No Tomorrow @ Montreal World Film Festival

no tomorrowDirector Ji-seung Lee’s first film Azooma was a revenge picture, so it should not have been a surprise to me that this his second film, No Tomorrow, would also be violent and tense. I was sucked in by the first 60 minutes of this 85 minute film with all it calmness and lack of too much happening. Then boom, the last 25 minutes you were thrown for a loop as the story changed in a way you could not have predicted and you were on the edge of your seat.

Hye-ri (Hyo-joo Park) works as a television news reporter. She has got an anonymous tip about salt mine workers who are being abused and maybe even not paid. She grabs cameraman Seok-hoon (Hyeon-wook Lee), a newly married man whose wife Gina is upset about him working so much, and is off to find her story.

After a weird encounter at the flat of a young man who might have formerly worked there Hye-ri is even more convinced there is a story. All she knows is that the salt mines are on a remote and sparsely inhabited island off the mainland. Since no ferries go to these small islands she and Seok-hoon have to hire fishing boats to take them there. After traveling to a few such island and coming up empty, Hye-ri and Seok-hoon are about to give up when the last one they arrive at has salt mines.

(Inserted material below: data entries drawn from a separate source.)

-- ==== Sys2Proof/Machine/CspOps.lean ====
section
/-! DEFINITION. The cluster signal processor's shared operations: arithmetic, data memory and its deferred writes, bundles,
repeats, loops, interrupts and faults (10 R219–R238). -/
namespace Sys2Proof.Machine

/-! ## Arithmetic (10 R225, R226, R231) -/

/-- The two signed 16-bit parts of a word: real in [15:0]. -/
def partRe (w : Word) : Int := signedOf 16 w.toNat
def partIm (w : Word) : Int := signedOf 16 (w.toNat / 65536)

/-- Saturation to `w` bits, and whether it took place. -/
def satTo (w : Nat) (v : Int) : Int × Bool := (satInt w v, satInt w v != v)

/-- Complex product of two words, the second conjugated or not, negated or not: exact parts. -/
def cmulParts (a b : Word) (conj neg : Bool) : Int × Int :=
  let bi := if conj then -(partIm b) else partIm b
  let pr := partRe a * partRe b - partIm a * bi
  let pi := partRe a * bi + partIm a * partRe b
  if neg then (-pr, -pi) else (pr, pi)

/-- Two parts packed in a word. -/
def packParts (re im : Int) : Word := BitVec.ofNat 32 ((BitVec.ofInt 16 re).toNat + 65536 * (BitVec.ofInt 16 im).toNat)

def accAdd (x : CspAcc) (p : Int × Int) : CspAcc × Bool :=
  let a := satTo 40 (x.re.toInt + p.1)
  let b := satTo 40 (x.im.toInt + p.2)
  ({ re := BitVec.ofInt 40 a.1, im := BitVec.ofInt 40 b.1 }, a.2 || b.2)

/-- RCPN: exponent and normalised reciprocal, and whether the operand was 0. -/
def rcpnOf (a : Word) : Word × Bool :=
  if a = 0 then (0, true)
  else
    let p := a.toNat.log2
    let r := rhuDiv (2 ^ (p + 15)) a.toNat
    (BitVec.ofNat 32 (r.toNat * 65536 + p), false)

/-! ## Registers -/

def cD (k : CspCore) (i : CspD) : Word := k.d.get 0 i.val
def setD (k : CspCore) (i : Nat) (v : Word) : CspCore := { k with d := k.d.set 0 i v }
def cI (k : CspCore) (i : CspI) : BitVec 18 := k.i.get 0 i.val
def setI (k : CspCore) (i : CspI) (v : BitVec 18) : CspCore := { k with i := k.i.set 0 i.val v }
def cM (k : CspCore) (m : CspM) : BitVec 18 := k.m.get 0 m.val
def cAcc (k : CspCore) (a : CspA) : CspAcc := k.acc.get CspAcc.init a.val
def putAcc (k : CspCore) (a : CspA) (v : CspAcc) : CspCore := { k with acc := k.acc.set CspAcc.init a.val v }
/-- A sticky saturation. -/
def raiseSat (k : CspCore) (f : Bool) : CspCore := { k with st := { k.st with sat := k.st.sat || f } }
/-- The operand `(i)` is post-modified by its modifier, both as the operation read them in `r`. -/
def postMod (r k : CspCore) (x : CspMem) : CspCore := setI k x.i (cI r x.i + cM r x.m)

/-! ## Encoding (10 R227, Table 3) -/

/-- A field of a slot word: its lowest bit and width. -/
def cf (w lo n : Nat) : Nat := w / 2 ^ lo % 2 ^ n

/-- Does a slot word hold an operation: the opcode in [31:26] and its fields, as lowest bit, width and value? -/
def slotIs (op : Nat) (fs : List (Nat × Nat × Nat)) (w : Nat) : Bool := cf w 26 6 == op && fs.all fun f => cf w f.1 f.2.1 == f.2.2

/-- May an M-slot word be issued: NOP, or an operation of Table 4 with its reserved fields 0 and its fields inside their values? -/
def mWordOk (w : Nat) : Bool :=
  let op := cf w 26 6
  if op = 0 then true
  else if [1, 3, 5, 6, 7].contains op then cf w 0 4 == 0 && cf w 10 2 != 3 && (op != 7 || decide (cf w 4 6 ≤ 24))
  else if [2, 8, 10].contains op then cf w 0 7 == 0 && (op != 8 || decide (cf w 10 6 ≤ 47))
  else if op = 4 then cf w 24 2 == 0 && cf w 0 10 == 0
  else op == 9 && cf w 0 7 == 0 && decide (cf w 8 6 ≤ 31)

/-- May an X-slot word be issued? Bits that an XC operation gives no field to are reserved (DEDUCED, log 101). -/
def xWordOk (w : Nat) : Bool :=
  let op := cf w 26 6
  let none2 := cf w 12 5 == 0
  match op with
  | 0x00 | 0x10 | 0x11 | 0x16 => true
  | 0x12 => cf w 0 11 == 0 && none2 && (cf w 11 1 == 0 || cf w 22 1 == 0)
  | 0x13 => cf w 0 11 == 0 && (cf w 11 1 == 1 || none2)
  | 0x14 => decide (cf w 0 4 ≤ 10)
  | 0x15 => if cf w 13 1 = 0 then decide (cf w 22 4 < 8) else decide (cf w 22 4 < 4)
  | 0x18 => cf w 16 4 == 0
  | 0x19 => cf w 10 12 == 0 && cf w 0 10 != 0
  | 0x1A => cf w 12 7 == 0 && decide (cf w 19 3 ≤ 4)
  | 0x1B => cf w 12 13 == 0 && (cf w 25 1 == 0 || cf w 0 12 == 0)
  | 0x1C => cf w 0 26 == 0
  | 0x1D => cf w 0 22 == 0
  | 0x1E => cf w 8 18 == 0
  | 0x1F => cf w 4 22 == 0
  | 0x20 => cf w 2 24 == 0 && cf w 0 2 != 3
  | _ => false

/-- The bundle at an address of program memory. -/
def bundleAt (x : Csp) (pc : BitVec 12) : Nat := (x.prog.get 0 pc.toNat).toNat

def bundleOk (b : Nat) : Bool := mWordOk (b % 2 ^ 32) && xWordOk (b / 2 ^ 32)

/-- Fields of the formats that more than one operation has. -/
def mmFields (acc : CspA) (a : CspMem) : List (Nat × Nat × Nat) := [(24, 2, acc.val), (21, 3, a.i.val), (19, 2, a.m.val)]
def mmSecond (b : CspMem) : List (Nat × Nat × Nat) := [(16, 3, b.i.val), (14, 2, b.m.val)]
def flagField (lo : Nat) (b : Bool) : Nat × Nat × Nat := (lo, 1, if b then 1 else 0)
def xaFields (dst : Nat) (a : CspD) : List (Nat × Nat × Nat) := [(22, 4, dst), (18, 4, a.val)]
def xmFields (d : CspD) (a : CspMem) (wide : Bool) : List (Nat × Nat × Nat) := [(22, 4, d.val), (19, 3, a.i.val), (17, 2, a.m.val), flagField 11 wide]

/-- The slot word of an operation that RPT may repeat. -/
def repIs : CspRep → Nat → Bool
  | .cmac acc a b conj neg => slotIs 1 (mmFields acc a ++ mmSecond b ++ [flagField 13 conj, flagField 12 neg])
  | .cmacr acc a b conj neg => slotIs 2 [(24, 2, acc.val), (20, 4, a.val), (16, 4, b.val), flagField 9 conj, flagField 8 neg]
  | .ftap acc a conj neg mv => slotIs 3 (mmFields acc a ++ [flagField 13 conj, flagField 12 neg, (10, 2, mv.toNat)])
  | .tupd a dq dh neg => slotIs 4 [(21, 3, a.i.val), (19, 2, a.m.val), (15, 4, dq.val), (11, 4, dh.val), flagField 10 neg]
  | .tcopy a b => slotIs 5 ((mmFields 0 a).drop 1 ++ mmSecond b)
  | .cpow acc a b neg => slotIs 6 (mmFields acc a ++ mmSecond b ++ [flagField 12 neg])

/-! ## Data memory (10 R221, R222, R224, R229, R230) -/

def dmemPut (t : Table Byte) (a : Nat) (bs : List Byte) : Table Byte := (bs.zipIdx).foldl (fun t e => t.set 0 (a + e.2) e.1) t

/-- `n` bytes as a read returns them: deferred writes of earlier bundles show. -/
def dmemRead (k : CspCore) (a n : Nat) : List Byte :=
  let t := (k.defers.filter (!·.own)).foldl (fun t w => dmemPut t w.addr.toNat w.bytes) k.dmem
  (upTo n).map fun i => t.get 0 (a + i)

/-- The words of 64 bits that `n` bytes at `a` touch, and those they cover. -/
def touches (a n w : Nat) : Bool := decide (w * 8 < a + n ∧ a < w * 8 + 8)
def coversWord (a n w : Nat) : Bool := decide (a ≤ w * 8 ∧ w * 8 + 8 ≤ a + n)

/-- An external access is served: a write lands and takes the errors of the words it covers away, a read answers, or is refused where a word
cannot be corrected. -/
def serveAccess (k : CspCore) : CspAccess → CspCore
  | .write addr bytes =>
    let a := addr.toNat
    let gone (l : List Nat) : List Nat := l.filter fun w => !coversWord a bytes.length w
    { k with dmem := dmemPut k.dmem a bytes,
             ext := { k.ext with written := k.ext.written ++ [(a, bytes)], weak := gone k.ext.weak, bad := gone k.ext.bad } }
  | .read addr n =>
    let a := addr.toNat
    let bad := k.ext.bad.any (touches a n.val)
    { k with ext := { k.ext with answers := k.ext.answers ++ [(bad, if bad then 0 else leNat (dmemRead k a n.val))] } }

/-- The oldest waiting accesses take the free slots of a cycle. -/
def serveFree : Nat → CspCore → CspCore
  | 0, k => k
  | n + 1, k =>
    match k.ext.waiting with
    | [] => k
    | e :: r => serveFree n (serveAccess { k with ext := { k.ext with waiting := r } } e.1)

/-- One cycle passes: deferred writes that are due land in slot B, waiting external accesses take the slots left free or wait on, the other
deferred writes come nearer. -/
def tick (k : CspCore) : CspCore :=
  let due := k.defers.filter (·.due = 0)
  let used := min 2 (k.slots + (if due.isEmpty && !k.ext.stolen then 0 else 1))
  let k1 := { k with dmem := due.foldl (fun t w => dmemPut t w.addr.toNat w.bytes) k.dmem,
                     defers := (k.defers.filter (·.due ≠ 0)).map fun w => { w with due := w.due - 1 },
                     slots := 0, ext := { k.ext with stolen := false } }
  let k2 := serveFree (2 - used) k1
  { k2 with ext := { k2.ext with waiting := k2.ext.waiting.map fun e => (e.1, e.2 + 1) } }

/-- The oldest access has found no free slot for 64 cycles: it takes slot B of the next one. -/
def stealSlot (k : CspCore) : CspCore :=
  match k.ext.waiting with
  | e :: r => if 64 ≤ e.2 then serveAccess { k with ext := { k.ext with waiting := r, stolen := true } } e.1 else k
  | [] => k

/-- Slot B is needed: the bundle stalls while a deferred write or an external access takes it. No write is deferred beyond two cycles. -/
def freeB (k : CspCore) : CspCore :=
  let wait (k : CspCore) : CspCore := if k.ext.stolen || k.defers.any (·.due = 0) then tick k else k
  wait (wait (wait (wait k)))

/-- All deferred writes landed. -/
def landAll (k : CspCore) : CspCore := tick (tick (tick k))

/-- An access of `n` bytes: misaligned, or a read of a word that cannot be corrected. -/
def accessFault (x : Csp) (a n : Nat) (read : Bool) : Option CspFault :=
  if a % n ≠ 0 then some .align
  else if read && x.core.ext.bad.any (touches a n) then some .dmemUe else none

/-- A correctable error that a read finds is corrected in place, counted, and pends source 6 (10 R224, R234). -/
def correctRead (a n : Nat) (y : Csp) : Csp :=
  let found := (y.core.ext.weak.filter (touches a n)).length
  if found = 0 then y
  else
    { y with ecc := bumpBy top32 y.ecc found, pending := y.pending ||| 0x40
             core := { y.core with ext := { y.core.ext with weak := y.core.ext.weak.filter fun w => !touches a n w } } }

/-! ## Bundles, repeats and loops (10 R220, R232, R233) -/

/-- What an operation makes of a CSP: its new state, or a fault. -/
abbrev CspRes := Csp ⊕ CspFault

/-- A read of `n` bytes at an address, or its fault. -/
def withRead (x : Csp) (a n : Nat) (f : List Byte → CspRes) : CspRes :=
  match accessFault x a n true with
  | some e => .inr e
  | none =>
    match f (dmemRead x.core a n) with
    | .inl y => .inl (correctRead a n y)
    | .inr e => .inr e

The hunt for the story begins. Hye-ri is not someone who gives up easily and locked gates and an owner (Il-hwa Choi) and his agitated son Ji-hoon (Jun-yeol Ryu) kicking her off the property does not deter Hye-ri. She presses on especially after she discovers that the three workers, Sang-ho (Seong-woo Bae), Hyo-joong (Dong-hyeon Geum) and Mr. Ha (Seong-kwang Ha), are mentally challenged. She especially presses Sang-ho for the truth and after she gets a little the timid mad is beaten. With the local police not seeming willing to do anything Hye-ri calls her friend who is a detective in Seoul. The news she gets from him is shocking and suddenly this becomes a story that endangers the life of everyone involved.

The tagline for the film is “The Closer to Truth. The Closer to Death.” Truer words have never been spoken…or written about a film. Things were going along rather slowly until all of a sudden there was an unexpected break in the story and everything about the film changed. Director Ji-seung Lee has lulled us into a false sense of safety with the seemingly innocuous story of abuse of workers at a salt mine and then it becomes something in which very few of the characters survive. Though the less said about it the better. Kick back, relax and watch this great little film, but don’t get too comfortable.